#### MATERIAL PROVIDED
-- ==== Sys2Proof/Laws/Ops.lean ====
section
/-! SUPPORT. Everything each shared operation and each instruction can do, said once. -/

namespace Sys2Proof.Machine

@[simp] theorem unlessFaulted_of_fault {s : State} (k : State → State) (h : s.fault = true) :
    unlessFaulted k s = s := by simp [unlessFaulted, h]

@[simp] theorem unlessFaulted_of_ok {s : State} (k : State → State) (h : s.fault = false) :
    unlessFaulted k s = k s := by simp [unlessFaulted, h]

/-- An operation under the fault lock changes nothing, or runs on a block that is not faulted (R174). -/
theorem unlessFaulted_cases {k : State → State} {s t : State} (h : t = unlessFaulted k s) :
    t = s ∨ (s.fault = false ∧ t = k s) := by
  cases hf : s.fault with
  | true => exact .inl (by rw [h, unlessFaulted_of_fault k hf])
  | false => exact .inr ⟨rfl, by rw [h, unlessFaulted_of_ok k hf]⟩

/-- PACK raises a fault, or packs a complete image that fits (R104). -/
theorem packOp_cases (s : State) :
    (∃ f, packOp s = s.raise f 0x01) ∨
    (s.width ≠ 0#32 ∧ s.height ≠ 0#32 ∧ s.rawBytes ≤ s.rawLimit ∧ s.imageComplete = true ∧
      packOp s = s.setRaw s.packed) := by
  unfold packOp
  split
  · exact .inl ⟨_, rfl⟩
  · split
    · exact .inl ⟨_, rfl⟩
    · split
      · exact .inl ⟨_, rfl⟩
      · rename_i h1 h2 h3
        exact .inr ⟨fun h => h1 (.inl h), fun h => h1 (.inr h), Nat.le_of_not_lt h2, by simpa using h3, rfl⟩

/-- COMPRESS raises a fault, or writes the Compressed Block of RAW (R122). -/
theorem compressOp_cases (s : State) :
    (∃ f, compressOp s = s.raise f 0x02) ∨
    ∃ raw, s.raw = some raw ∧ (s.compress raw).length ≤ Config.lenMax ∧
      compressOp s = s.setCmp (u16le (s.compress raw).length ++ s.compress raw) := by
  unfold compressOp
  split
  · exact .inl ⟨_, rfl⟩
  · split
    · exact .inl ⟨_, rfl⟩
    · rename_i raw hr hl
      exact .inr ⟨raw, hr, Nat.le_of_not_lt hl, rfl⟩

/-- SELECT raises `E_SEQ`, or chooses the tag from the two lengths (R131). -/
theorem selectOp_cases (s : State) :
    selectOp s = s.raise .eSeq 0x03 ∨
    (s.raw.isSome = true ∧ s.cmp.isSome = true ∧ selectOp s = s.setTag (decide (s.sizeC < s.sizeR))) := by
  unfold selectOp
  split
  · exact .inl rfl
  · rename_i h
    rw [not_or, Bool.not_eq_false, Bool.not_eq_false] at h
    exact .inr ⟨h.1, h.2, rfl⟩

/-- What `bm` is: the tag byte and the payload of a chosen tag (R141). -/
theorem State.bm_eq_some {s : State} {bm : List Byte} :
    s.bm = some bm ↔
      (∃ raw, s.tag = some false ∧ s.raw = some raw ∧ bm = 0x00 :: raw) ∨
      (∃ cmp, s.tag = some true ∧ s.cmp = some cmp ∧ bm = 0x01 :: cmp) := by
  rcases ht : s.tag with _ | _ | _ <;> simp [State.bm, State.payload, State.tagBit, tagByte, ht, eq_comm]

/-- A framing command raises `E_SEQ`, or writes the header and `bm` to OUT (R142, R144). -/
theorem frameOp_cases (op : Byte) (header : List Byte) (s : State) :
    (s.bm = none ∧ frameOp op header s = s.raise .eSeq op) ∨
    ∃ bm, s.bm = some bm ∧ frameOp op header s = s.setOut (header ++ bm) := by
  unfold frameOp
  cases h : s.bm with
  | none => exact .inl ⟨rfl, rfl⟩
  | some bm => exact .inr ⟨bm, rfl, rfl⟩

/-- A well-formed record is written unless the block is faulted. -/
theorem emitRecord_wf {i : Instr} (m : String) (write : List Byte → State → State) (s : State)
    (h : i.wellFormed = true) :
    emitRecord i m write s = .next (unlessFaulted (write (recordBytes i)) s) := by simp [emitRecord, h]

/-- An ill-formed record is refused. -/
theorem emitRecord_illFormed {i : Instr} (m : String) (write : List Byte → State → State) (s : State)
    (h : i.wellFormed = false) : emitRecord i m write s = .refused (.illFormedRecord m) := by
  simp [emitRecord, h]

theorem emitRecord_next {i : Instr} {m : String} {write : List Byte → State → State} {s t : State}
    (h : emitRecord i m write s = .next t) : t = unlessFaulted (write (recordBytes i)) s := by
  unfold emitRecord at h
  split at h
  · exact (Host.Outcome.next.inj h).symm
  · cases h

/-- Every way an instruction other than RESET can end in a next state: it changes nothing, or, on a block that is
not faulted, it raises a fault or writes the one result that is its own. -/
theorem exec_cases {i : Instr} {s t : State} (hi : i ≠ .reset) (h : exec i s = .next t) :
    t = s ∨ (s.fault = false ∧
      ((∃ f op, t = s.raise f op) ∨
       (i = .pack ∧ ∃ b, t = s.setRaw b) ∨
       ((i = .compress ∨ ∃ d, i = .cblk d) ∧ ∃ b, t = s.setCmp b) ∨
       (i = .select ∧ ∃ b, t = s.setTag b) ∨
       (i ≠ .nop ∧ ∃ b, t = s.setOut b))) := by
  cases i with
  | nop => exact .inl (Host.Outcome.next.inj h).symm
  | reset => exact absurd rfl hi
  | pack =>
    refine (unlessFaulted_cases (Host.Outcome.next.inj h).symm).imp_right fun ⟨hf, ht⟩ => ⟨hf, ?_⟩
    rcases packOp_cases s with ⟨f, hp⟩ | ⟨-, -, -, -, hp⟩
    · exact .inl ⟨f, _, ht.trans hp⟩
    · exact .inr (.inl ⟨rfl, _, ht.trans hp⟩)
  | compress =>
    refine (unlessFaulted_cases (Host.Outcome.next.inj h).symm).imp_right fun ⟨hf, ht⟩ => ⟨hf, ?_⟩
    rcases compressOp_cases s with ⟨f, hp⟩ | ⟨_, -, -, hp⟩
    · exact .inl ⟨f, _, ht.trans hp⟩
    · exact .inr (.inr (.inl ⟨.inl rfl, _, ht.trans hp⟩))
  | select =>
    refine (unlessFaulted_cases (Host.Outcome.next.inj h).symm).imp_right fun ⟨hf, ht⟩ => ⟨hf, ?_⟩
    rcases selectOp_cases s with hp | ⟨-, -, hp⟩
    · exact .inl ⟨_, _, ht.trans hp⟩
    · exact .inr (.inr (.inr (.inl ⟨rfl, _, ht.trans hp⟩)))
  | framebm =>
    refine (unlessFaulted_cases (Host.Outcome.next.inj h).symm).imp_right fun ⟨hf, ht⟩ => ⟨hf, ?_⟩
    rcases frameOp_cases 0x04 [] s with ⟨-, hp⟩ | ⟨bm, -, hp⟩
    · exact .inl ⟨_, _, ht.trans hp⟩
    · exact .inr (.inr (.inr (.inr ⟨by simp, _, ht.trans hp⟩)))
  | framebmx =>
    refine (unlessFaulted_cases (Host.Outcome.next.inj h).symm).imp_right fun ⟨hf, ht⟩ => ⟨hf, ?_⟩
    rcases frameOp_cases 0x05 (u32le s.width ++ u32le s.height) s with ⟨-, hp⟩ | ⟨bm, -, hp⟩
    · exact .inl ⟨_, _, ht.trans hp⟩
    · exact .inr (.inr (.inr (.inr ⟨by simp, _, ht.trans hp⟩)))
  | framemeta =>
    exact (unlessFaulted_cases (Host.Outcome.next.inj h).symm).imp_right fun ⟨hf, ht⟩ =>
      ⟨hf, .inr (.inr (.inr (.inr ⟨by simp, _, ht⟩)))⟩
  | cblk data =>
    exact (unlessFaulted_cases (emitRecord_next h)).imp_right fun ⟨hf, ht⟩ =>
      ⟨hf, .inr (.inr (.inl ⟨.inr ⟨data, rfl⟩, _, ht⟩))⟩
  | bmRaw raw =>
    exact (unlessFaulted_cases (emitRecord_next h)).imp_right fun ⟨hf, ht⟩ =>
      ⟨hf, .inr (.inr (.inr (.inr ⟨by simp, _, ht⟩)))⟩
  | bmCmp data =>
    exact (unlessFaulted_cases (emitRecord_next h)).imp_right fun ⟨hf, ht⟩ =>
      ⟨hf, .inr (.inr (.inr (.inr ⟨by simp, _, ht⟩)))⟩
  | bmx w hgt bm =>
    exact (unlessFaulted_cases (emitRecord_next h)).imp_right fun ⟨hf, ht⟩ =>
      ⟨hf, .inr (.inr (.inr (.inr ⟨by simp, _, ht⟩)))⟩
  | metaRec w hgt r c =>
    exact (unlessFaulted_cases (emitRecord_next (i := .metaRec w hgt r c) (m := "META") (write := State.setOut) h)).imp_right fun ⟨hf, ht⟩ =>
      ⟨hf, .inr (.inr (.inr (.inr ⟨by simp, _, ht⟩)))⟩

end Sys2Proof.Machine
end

--

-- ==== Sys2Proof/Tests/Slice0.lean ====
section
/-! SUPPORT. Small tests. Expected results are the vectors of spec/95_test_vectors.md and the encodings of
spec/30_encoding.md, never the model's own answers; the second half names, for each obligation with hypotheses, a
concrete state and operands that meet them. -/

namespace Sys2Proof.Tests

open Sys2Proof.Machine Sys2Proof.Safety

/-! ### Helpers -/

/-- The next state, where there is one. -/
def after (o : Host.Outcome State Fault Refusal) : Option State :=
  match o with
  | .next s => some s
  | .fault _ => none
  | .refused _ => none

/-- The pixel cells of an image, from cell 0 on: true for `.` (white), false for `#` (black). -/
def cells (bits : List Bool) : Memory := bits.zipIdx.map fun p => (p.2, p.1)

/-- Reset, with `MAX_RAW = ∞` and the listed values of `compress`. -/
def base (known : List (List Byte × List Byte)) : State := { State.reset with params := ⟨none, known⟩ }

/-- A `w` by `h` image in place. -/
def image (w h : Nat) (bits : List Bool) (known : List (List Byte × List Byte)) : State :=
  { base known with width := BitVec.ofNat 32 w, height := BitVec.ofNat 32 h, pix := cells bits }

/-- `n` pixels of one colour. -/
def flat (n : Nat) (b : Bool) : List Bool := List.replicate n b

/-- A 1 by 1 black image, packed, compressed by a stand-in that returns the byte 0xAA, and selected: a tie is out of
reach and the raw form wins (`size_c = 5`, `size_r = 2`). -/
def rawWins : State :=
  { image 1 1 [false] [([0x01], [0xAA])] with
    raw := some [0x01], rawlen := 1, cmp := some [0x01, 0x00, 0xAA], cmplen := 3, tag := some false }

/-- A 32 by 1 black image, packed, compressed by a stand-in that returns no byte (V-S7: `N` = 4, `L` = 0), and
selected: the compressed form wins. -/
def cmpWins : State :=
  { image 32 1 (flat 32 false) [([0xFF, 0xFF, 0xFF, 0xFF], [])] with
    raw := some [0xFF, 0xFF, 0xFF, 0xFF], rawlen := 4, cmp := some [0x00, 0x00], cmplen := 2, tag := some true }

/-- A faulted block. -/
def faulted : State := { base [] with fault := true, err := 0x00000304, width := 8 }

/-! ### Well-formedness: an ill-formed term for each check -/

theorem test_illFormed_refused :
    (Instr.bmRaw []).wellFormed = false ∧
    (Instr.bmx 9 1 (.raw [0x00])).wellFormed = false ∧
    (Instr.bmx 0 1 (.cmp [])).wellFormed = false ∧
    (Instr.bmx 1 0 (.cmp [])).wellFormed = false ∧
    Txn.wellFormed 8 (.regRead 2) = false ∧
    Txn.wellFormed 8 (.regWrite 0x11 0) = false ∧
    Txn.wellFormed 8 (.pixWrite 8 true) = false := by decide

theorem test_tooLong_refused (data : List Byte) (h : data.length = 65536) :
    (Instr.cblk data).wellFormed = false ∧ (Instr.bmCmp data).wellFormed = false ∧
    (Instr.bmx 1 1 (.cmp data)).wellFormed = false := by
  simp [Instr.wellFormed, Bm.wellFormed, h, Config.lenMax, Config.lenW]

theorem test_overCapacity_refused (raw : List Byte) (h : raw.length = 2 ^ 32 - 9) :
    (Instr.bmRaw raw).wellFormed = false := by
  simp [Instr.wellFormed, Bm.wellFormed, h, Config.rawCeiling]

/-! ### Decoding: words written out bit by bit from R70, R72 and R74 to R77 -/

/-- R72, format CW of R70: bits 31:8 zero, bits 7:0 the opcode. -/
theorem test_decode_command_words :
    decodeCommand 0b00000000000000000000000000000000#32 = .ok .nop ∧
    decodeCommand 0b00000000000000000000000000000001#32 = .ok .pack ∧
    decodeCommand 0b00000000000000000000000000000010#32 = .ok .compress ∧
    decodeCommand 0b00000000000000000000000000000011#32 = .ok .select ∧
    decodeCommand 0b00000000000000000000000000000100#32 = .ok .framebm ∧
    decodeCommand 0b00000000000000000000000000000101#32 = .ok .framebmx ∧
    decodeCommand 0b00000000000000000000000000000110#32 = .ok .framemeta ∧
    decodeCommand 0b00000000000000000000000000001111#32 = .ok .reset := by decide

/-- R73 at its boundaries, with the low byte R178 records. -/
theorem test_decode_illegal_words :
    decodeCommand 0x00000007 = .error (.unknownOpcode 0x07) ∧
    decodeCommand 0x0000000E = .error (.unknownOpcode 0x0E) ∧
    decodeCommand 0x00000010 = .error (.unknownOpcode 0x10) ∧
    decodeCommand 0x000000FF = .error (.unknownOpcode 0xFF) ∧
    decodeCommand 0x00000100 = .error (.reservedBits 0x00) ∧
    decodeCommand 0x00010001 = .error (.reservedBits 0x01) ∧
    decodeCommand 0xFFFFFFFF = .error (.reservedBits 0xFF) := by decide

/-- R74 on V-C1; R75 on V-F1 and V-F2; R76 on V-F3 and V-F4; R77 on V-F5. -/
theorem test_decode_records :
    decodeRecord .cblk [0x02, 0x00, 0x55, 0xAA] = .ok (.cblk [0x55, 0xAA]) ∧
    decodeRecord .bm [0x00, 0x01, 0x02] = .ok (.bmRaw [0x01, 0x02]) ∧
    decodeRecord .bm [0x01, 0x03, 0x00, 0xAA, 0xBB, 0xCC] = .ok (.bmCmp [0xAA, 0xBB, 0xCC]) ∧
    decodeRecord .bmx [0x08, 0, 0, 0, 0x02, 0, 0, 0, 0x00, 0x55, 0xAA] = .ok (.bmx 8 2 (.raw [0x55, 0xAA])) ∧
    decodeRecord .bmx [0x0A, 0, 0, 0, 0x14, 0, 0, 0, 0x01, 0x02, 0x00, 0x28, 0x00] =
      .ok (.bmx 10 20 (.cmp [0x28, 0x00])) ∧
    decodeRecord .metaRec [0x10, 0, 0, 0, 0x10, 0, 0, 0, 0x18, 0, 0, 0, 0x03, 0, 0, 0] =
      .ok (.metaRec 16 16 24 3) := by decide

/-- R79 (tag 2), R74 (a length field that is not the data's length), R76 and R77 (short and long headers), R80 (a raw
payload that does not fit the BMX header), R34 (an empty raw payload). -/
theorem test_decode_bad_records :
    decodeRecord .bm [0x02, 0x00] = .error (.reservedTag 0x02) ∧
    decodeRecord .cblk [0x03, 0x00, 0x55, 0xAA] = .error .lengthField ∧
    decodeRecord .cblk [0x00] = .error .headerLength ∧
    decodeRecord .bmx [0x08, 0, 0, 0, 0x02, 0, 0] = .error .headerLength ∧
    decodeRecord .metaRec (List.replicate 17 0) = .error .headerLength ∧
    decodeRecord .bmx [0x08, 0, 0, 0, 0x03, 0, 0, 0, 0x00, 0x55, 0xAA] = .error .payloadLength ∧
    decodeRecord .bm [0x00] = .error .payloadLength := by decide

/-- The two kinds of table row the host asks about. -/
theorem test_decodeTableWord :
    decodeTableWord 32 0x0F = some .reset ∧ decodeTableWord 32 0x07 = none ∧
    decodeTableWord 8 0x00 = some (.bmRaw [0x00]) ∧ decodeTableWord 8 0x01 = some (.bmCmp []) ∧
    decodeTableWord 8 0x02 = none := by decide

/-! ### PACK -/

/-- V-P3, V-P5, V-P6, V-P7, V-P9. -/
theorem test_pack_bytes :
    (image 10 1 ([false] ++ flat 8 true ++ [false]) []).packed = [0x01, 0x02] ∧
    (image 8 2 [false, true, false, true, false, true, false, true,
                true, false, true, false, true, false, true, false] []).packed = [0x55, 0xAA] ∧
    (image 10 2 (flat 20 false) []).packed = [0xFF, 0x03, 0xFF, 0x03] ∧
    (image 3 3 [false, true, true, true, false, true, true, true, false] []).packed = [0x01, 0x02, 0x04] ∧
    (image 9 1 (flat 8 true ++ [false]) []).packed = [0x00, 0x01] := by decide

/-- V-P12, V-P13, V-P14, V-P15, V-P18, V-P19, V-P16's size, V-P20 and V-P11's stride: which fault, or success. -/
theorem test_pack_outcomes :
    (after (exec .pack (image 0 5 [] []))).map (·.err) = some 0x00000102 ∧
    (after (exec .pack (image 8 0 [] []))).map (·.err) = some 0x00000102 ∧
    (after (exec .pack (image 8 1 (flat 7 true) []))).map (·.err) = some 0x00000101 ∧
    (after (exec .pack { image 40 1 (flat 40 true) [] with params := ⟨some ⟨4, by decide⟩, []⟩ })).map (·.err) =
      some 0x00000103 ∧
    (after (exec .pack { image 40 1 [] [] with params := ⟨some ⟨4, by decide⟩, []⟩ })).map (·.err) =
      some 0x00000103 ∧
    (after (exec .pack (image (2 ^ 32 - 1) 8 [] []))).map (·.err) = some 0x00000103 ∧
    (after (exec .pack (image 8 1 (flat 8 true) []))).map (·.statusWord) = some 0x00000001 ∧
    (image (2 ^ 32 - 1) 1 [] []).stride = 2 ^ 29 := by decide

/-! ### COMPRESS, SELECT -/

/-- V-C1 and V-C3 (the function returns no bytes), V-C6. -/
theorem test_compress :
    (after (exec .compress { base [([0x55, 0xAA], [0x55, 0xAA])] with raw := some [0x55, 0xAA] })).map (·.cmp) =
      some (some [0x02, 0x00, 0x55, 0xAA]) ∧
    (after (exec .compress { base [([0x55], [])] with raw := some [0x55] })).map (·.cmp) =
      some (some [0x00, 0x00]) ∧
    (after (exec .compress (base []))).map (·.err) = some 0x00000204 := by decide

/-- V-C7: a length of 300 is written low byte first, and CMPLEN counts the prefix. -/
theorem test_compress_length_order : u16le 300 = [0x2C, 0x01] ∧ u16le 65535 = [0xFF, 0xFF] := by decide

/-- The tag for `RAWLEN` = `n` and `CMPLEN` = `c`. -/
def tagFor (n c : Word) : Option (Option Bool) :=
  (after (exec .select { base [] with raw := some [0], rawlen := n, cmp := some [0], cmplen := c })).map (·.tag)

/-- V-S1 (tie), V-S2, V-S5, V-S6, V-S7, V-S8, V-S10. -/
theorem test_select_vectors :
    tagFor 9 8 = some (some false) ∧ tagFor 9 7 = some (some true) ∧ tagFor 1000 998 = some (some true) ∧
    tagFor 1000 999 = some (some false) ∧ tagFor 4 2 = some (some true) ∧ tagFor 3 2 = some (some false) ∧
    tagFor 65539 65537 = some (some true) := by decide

...

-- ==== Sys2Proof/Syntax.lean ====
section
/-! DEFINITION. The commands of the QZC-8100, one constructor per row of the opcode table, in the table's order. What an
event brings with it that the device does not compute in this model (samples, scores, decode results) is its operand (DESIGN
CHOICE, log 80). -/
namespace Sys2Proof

#### WORK TASK
Search the material above for lines containing the string "operation", then pull them out.

#### SOLVED EXERCISE
/-! SUPPORT. Everything each shared operation and each instruction can do, said once. -/
/-- An operation under the fault lock changes nothing, or runs on a block that is not faulted (R174). -/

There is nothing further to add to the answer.